Main tool: KRAKEN2
This kraken2 docker image does NOT include a kraken2 database, it only contains the kraken2 program and dependencies.
The user will need to mount/bind a directory from their host machine that contains kraken2 database files (hash.k2d, opts.k2d, taxo.k2d) to a directory in the container. /kraken2-db exists inside the docker image for this purpose, but feel free to use another location.
# download the docker image
$ docker pull staphb/kraken2:2.0.9-beta-no-db
# directory containing kraken2 db files (in $PWD)
$ ls minikraken2_v2_8GB_201904_UPDATE/
database100mers.kmer_distrib database150mers.kmer_distrib database200mers.kmer_distrib hash.k2d opts.k2d taxo.k2d
# fastq files in my $PWD
$ ls
minikraken2_v2_8GB_201904_UPDATE/ SRR500494_1.fastq.gz SRR500494_2.fastq.gz
# run kraken2 via docker, mount $PWD to /data in the container, and mount my local kraken2 db to /kraken2-db inside the container
# super long oneliner broken into multiple lines for readability
$ docker run --rm -u $(id -g):$(id -g) \
-v $PWD:/data \
-v $PWD/minikraken2_v2_8GB_201904_UPDATE:/kraken2-db \
staphb/kraken2:2.0.9-beta-no-db \
kraken2 --db /kraken2-db --threads 16 --output /data/kraken2.output --report /data/kraken2.report --paired /data/SRR500494_1.fastq.gz /data/SRR500494_2.fastq.gz
# OUTPUT:
Loading database information... done.
558374 sequences (168.63 Mbp) processed in 5.035s (6654.4 Kseq/m, 2009.64 Mbp/m).

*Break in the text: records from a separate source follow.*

/-- The register of a 4-byte unit of BAR0 (R299). -/
def regAt (o : Nat) : HubReg :=
  if 0x100000 ≤ o ∧ o < 0x101200 then hubRegAt (o - 0x100000)
  else if 0x200000 ≤ o ∧ o < 0x240000 then wqRegAt ((o - 0x200000) / 32) (o % 32)
  else if 0x400000 ≤ o ∧ o < 0x440000 then ctxRegAt ((o - 0x400000) / 256) (o % 256)
  else if 0x800000 ≤ o ∧ o < 0x980000 then .threadWaits ((o - 0x800000) / 1024) (o % 1024)
  else if 0xE00000 ≤ o ∧ o < 0xE02000 then
    if o % 16 < 4 then .slotWait ((o - 0xE00000) / 256) ((o - 0xE00000) / 16 % 16) else .none
  else if 0xE10000 ≤ o ∧ o < 0xE10800 then
    if o % 64 < 32 then .counter ((o - 0xE10000) / 64) (o % 64 / 8) else .none
  else if 0x1000000 ≤ o ∧ o < 0x1400000 then sessRegAt ((o - 0x1000000) / 0x100000) (o % 0x100000 / 128) (o % 128)
  else if 0x2000000 ≤ o ∧ o < 0x2800000 then .staging (o - 0x2000000)
  else .none

/-- Whether a register is 64 bits wide. -/
def HubReg.wide : HubReg → Bool
  | .status | .nonce | .partcfg | .scrub | .reset | .fresp | .xinv => true
  | .wqBase _ | .ctl _ | .word _ _ | .ctxstat _ | .counter _ _ => true
  | _ => false

/-- Whether a register responds while the firmware has failed its check (R310). -/
def HubReg.always : HubReg → Bool
  | .status | .own | .nonce | .reset | .claim _ _ | .attNonce _ | .report _ | .staging _ => true
  | _ => false

/-! ## Context descriptors (R271, R302) -/

/-- A word of a descriptor by its offset. -/
def descGet (x : Ctx) (off : Nat) : W64 :=
  match off with
  | 0x08 => x.ptroot | 0x10 => x.pasid | 0x18 => x.tvec | 0x20 => x.deleg | 0x28 => x.faultq | 0x30 => x.errq
  | 0x38 => x.preempt | 0x40 => x.wdog | 0x48 => x.save | 0x50 => x.savesz | 0x60 => x.stkbase | 0x68 => x.stack
  | 0x70 => x.vpbase | 0x78 => x.vpsize | 0x80 => x.station | 0x88 => x.carav | 0x90 => x.caravsz | 0x98 => x.resid
  | 0xA0 => x.htf | 0xB8 => x.bal | _ => 0

/-- A descriptor with a word replaced. -/
def descSet (x : Ctx) (off : Nat) (v : W64) : Ctx :=
  match off with
  | 0x08 => { x with ptroot := v } | 0x10 => { x with pasid := v } | 0x18 => { x with tvec := v }
  | 0x20 => { x with deleg := v } | 0x28 => { x with faultq := v } | 0x30 => { x with errq := v }
  | 0x38 => { x with preempt := v } | 0x40 => { x with wdog := v } | 0x48 => { x with save := v }
  | 0x50 => { x with savesz := v } | 0x60 => { x with stkbase := v } | 0x68 => { x with stack := v }
  | 0x70 => { x with vpbase := v } | 0x78 => { x with vpsize := v } | 0x80 => { x with station := v }
  | 0x88 => { x with carav := v } | 0x90 => { x with caravsz := v } | 0x98 => { x with resid := v }
  | 0xA0 => { x with htf := v } | 0xB8 => { x with bal := v } | _ => x

/-- The reserved bits of a descriptor word (R96, R142, R234, R235, R251, R271, R282, R302). -/
def descRsvd (off : Nat) : Nat :=
  match off with
  | 0x08 => mask 2 11 ||| mask 56 63 | 0x10 => mask 20 63 | 0x18 => mask 57 63 | 0x20 => mask 3 63 | 0x28 => mask 5 11
  | 0x30 => mask 5 11 | 0x38 => mask 17 63 | 0x40 => mask 24 63 | 0x48 => mask 0 11 | 0x50 => mask 24 63
  | 0x60 => mask 0 15 | 0x68 => mask 25 63 | 0x70 => mask 0 11 | 0x78 => mask 24 63 | 0x80 => mask 0 11
  | 0x88 => mask 0 11 | 0x90 => mask 24 63 | 0x98 => mask 0 11 | 0xA0 => mask 46 63 | 0xB8 => mask 16 31 | _ => mask 0 63

/-- Whether a word may be written while the context is not free (R302). -/
def descLive (off : Nat) : Bool := off == 0x20 || off == 0x38 || off == 0x40 || off == 0xB8

namespace State

/-- A write of a descriptor word (R302). -/
def writeDesc (s : State) (c off : Nat) (p : Put) : State :=
  let x := s.ctx c
  if x.state != 0 && !descLive off then s.regError
  else s.unreserved p (descRsvd off) fun s => s.setCtx c (descSet x off (BitVec.ofNat 64 (p.onto (descGet x off).toNat)))

/-- A write of a budget (R90). -/
def writeBudget (s : State) (c i : Nat) (p : Put) : State :=
  let put (old : W32) : W32 := BitVec.ofNat 32 (p.onto old.toNat)
  s.onCtx c fun x =>
    match i with
    | 0 => { x with budgetIssue := put x.budgetIssue }
    | 1 => { x with budgetHbm := put x.budgetHbm }
    | 2 => { x with budgetCopy := put x.budgetCopy }
    | _ => { x with budgetFabric := put x.budgetFabric }

/-- HUB_CTXSTAT (R303). -/
def ctxStat (x : Ctx) : Nat :=
  x.state.toNat + x.cause.toNat * 2 ^ 8 + x.errdrop.toNat * 2 ^ 16 + x.kslot.toNat * 2 ^ 24

/-- The 4 KiB units still to write in the active scrub (R309). -/
def remain (s : State) : Nat :=
  match s.hub.scrubs with
  | [] => 0
  | x :: _ =>
    if x.phase = 2 then x.granules.length else s.coreUnits x.ctx + (s.taggedWith (s.ctxDies x.ctx) x.slot).length

/-- HUB_SCRUB (R309). -/
def scrubWord (s : State) : Nat :=
  match s.hub.scrubs with
  | [] => 0
  | x :: _ => x.ctx + 2 ^ 16 + x.phase * 2 ^ 17 + bitsAt s.remain 0 28 * 2 ^ 20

555247 sequences classified (99.44%)
3127 sequences unclassified (0.56%)
# SUCCESS!
# After kraken2 finishes running, and the container exits,
# output files will be in your PWD if you correctly specify the PATHs and mounted them proprely like the above example
$ head kraken2.report
0.56 3127 3127 U 0 unclassified
99.44 555247 151 R 1 root
99.41 555092 1 R1 131567 cellular organisms
99.41 555089 133 D 2 Bacteria
99.39 554954 70 P 1224 Proteobacteria
99.37 554876 441 C 1236 Gammaproteobacteria
99.29 554412 3364 O 91347 Enterobacterales
98.67 550969 8633 F 543 Enterobacteriaceae
97.06 541941 6277 G 590 Salmonella
95.92 535616 479206 S 28901 Salmonella enterica# download the docker image via singularity, convert to singularity image format
$ singularity build kraken2.2.0.9-beta-no-db.sif docker://staphb/kraken2:2.0.9-beta-no-db
# directory containing kraken2 db files
$ ls minikraken2_v2_8GB_201904_UPDATE/
database100mers.kmer_distrib database150mers.kmer_distrib database200mers.kmer_distrib hash.k2d opts.k2d taxo.k2d
# fastq files in my $PWD
$ ls
minikraken2_v2_8GB_201904_UPDATE/ SRR500494_1.fastq.gz SRR500494_2.fastq.gz
# run kraken2 via singularity, mount $PWD to /data in the container, and mount my local kraken2 db to /kraken2-db inside the container
# super long oneliner broken into multiple lines for readability
$ singularity exec --no-home \
-B $PWD:/data \
-B $PWD/minikraken2_v2_8GB_201904_UPDATE:/kraken2-db \
kraken2.2.0.9-beta-no-db.sif \
kraken2 --db /kraken2-db --threads 16 --output /data/kraken2.output --report /data/kraken2.report --paired /data/SRR500494_1.fastq.gz /data/SRR500494_2.fastq.gz
# OUTPUT:
Loading database information... done.
558374 sequences (168.63 Mbp) processed in 4.553s (7357.8 Kseq/m, 2222.06 Mbp/m).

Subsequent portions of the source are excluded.